Пока мы едим, Парцвания сидит тут же на земле, по-восточному поджав под себя полные ноги. Он острижен под машинку. Сквозь отросший ежик волос на его круглой загорелой голове блестят бисеринки пота. И весь он небольшой, приятно полный – почти немыслимый случай на фронте. Даже в мирное время считалось: кто пришел в армию худой – поправится, пришел полный – похудеет. Но Парцвания не похудел и на фронте. Бойцы зовут его "батоно Парцвания": мало кто знает, что в переводе с грузинского "батоно" означает господин.
До войны Парцвания был директором универмага где-то в Сухуми, Поти или Зугдиди. Сейчас он связист, самый старательный. Когда прокладывает связь, взваливает на себя по три катушки сразу и только потеет под ними и таращит свои круглые глаза. Но на дежурстве спит. Засыпает он незаметно для самого себя, потом всхрапывает, вздрогнув, просыпается. Испуганно оглядывается вокруг мутным взглядом, но не успел еще другой связист папироску свернуть, как Парцвания опять уже спит.
Мы едим баранину и хвалим. Парцвания приятно смущается, прямо тает от наших похвал. Не похвалить нельзя: обидишь. Так же приятно смущается он, когда говорит о женщинах. Из его деликатных рассказов, в общем, можно понять, что у них в Зугдиди женщины не признавали за его женой монопольного права на Парцванию.
Что-то долго сегодня нет ни Парцвании, ни разведчиков. Мы лежим на земле и смотрим на звезды: Саенко, Васин и я. У Васина от солнца и волосы, и брови, и ресницы выгорели, как у деревенского парнишки. Саенко зовет его "Детка" и держится покровительственно. Он самый ленивый из всех моих разведчиков. У него круглое лицо, толстые губы, толстые икры ног.

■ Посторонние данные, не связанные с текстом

/-- The context in focus has a command of an engine or a memory-side operation in flight. -/
def InFlight (s : State) : Prop := (∃ b ∈ s.bank, b.slot = s.cur.slot) ∨ ∃ c ∈ s.cmds, c.slot = s.cur.slot

/-- A cause on the service route (R355, R356) ends the context's turn: its hart is free, its node is parked or has retired, a
parked context stands with the cause, the word and slot, and the word to go on at, and its handler is submitted with these. With
commands in flight it may wait for them, and no word of the context issues meanwhile (R152, R155). -/
def Serves (i : Instr) (s : State) (code : Nat) : Prop :=
  ∃ t, exec i s = .next t ∧
    (¬ InFlight s → t.cur.status = .idle) ∧
    (t.cur.status ≠ .idle → t.cur.status = s.cur.status ∧ t.cur.pc = s.cur.pc ∧ t.cur.s = s.cur.s ∧
      ∃ x, t.cur.due = some ({ code := code, tval := x }, s.cur.pslot)) ∧
    (t.cur.status = .idle → (∀ m ∈ t.nodes, m.slot = s.cur.slot → m.stat = .parked) ∧
    ∀ d ∈ t.others, d.slot = s.cur.slot →
      d.status = .parked ∧ d.super = s.cur.super ∧ d.cr 10 = BitVec.ofNat 64 code ∧
      d.cr 11 = BitVec.ofNat 64 (s.cur.pc.toNat + 2 ^ 32 * (s.cur.pslot % 2)) ∧
      d.pc = (if 4 ≤ code ∧ code ≤ 6 then s.cur.pc + 1 else s.cur.pc) ∧
      ∃ m ∈ t.nodes, m.faulted = some s.cur.slot ∧
        m.inputs = [d.cr 17, BitVec.ofNat 64 code, d.cr 12, d.cr 11, BitVec.ofNat 64 s.cur.slot])

/-- The context in focus runs, and no other context has its slot. -/
def OnlySlot (s : State) : Prop := s.cur.status = .running ∧ ∀ d ∈ s.others, d.slot ≠ s.cur.slot

end Sys2Proof.Claims

/-- R354, R355, R175, R360, R363, R366: the service route. `svc` always takes it, `trap` and `brk` where the light route is closed;
a supervisor-only instruction in task mode is cause 0.3, `eret` with nothing to return from 0.7, and an operand that is
poisoned 3.3.
ctl.tval of a cause for which no rule states one is a free value (log 15); that a cause waits for commands in flight is the model's
reading (log 41). -/
def Obligations.ServiceRoute : Prop :=
  ∀ (s : State) (imm : BitVec 32) (rd a b : Reg) (num : BitVec 5) (sc : BitVec 2), OnlySlot s →
    Serves (.svc imm) s 6 ∧
    (s.cur.lightReady = false → Serves (.trap imm) s 4 ∧ Serves (.brk imm) s 5) ∧
    (s.cur.super = false →
      (∀ i ∈ [Instr.eret, .ctxResume a, .ctxResumeRetire a, .pteInv a b sc, .hcfgRegister a, .hcfgRestart a, .hcfgRetire a],
        Serves i s 3) ∧
      (num.toNat ∈ [10, 11, 12, 17, 22, 23, 24, 25, 26] →
        ∀ i ∈ [Instr.ctlWr num a, .ctlSet num a, .ctlClr num a], Serves i s 3)) ∧
    (s.cur.super = true → (s.cur.cr 24).getLsbD 0 = false → Serves .eret s 7) ∧
    (s.badS false [a, b] = true → ∀ i ∈ [Instr.add rd a b, .beq a b imm, .div rd a b, .qset rd a b .w false .c, .clnR a b],
      Serves i s 0x0C3) ∧
    ∀ p, s.postedDue = some p → Serves .postedCauseTaken s p.code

Сейчас он рядом со мной лениво потягивается на земле всем своим большим телом. Я смотрю на звезды. Интересно, понимал ли я до войны, какое удовольствие вот так бездумно лежать и смотреть на звезды?
У немцев ударил миномет. Слышно, как над нами в темноте проходит мина. Разрыв в стороне берега. Мы как раз между батареей и берегом. Если прочертить мысленно траекторию, мы окажемся под ее высшей точкой. Удивительно хорошо потягиваться после целого дня сидения в окопе. Каждый мускул ноет сладко.
Саенко поднимает руку над глазами, смотрит на часы. Они у него большие, со множеством зеленых светящихся стрелок и цифр, так что мне со стороны можно разглядеть время.
– Долго не идут, черти,– говорит он своим тягучим голосом.– Жрать хочется, аж тошнит! – И Саенко сплевывает в пыльную траву.
Скоро взойдет луна: у немцев уже заметно светлеет за гребнем. А миномет все бьет, и мины ложатся по дороге, по которой должны сейчас идти к нам разведчики и Парцвания. Мысленно я вижу ее всю. Она начинается у берега, в том месте, где мы с лодок впервые высадились на этот плацдарм. И начинается она могилой лейтенанта Гривы. Помню, как он, охрипший от крика, с ручным пулеметом в руках, бежал вверх по откосу, увязая сапогами в осыпающемся песке. На самом верху, под сосной, где его убило миной, теперь могила. Отсюда песчаная дорога сворачивает в лес, а там – безопасный участок. Дорога петляет среди воронок, но это не прицельный огонь, немец бьет вслепую, по площади, даже днем не видя своих разрывов.
В одном месте на земле лежит неразорвавшийся реактивный снаряд нашего "андрюши", длинный, в рост человека, с огромной круглой головой. Он упал здесь, когда мы были еще за Днестром, и теперь начал ржаветь и зарастать травой, но всякий раз, когда идешь мимо него, становится жутковато и весело.
В лесу обычно перекуривают, прежде чем идти дальше, последние шестьсот метров по открытому месту. Наверное, сидят сейчас разведчики и курят, а Парцвания торопит их. Он боится, что остынет баранина в глиняных корчажках, и потому укутывает корчажки одеялами, обвязывает веревками. Собственно, он мог бы не ходить сюда, но он не доверяет никому из разведчиков и сам каждый раз конвоирует баранину. К тому же он должен видеть, как ее будут есть.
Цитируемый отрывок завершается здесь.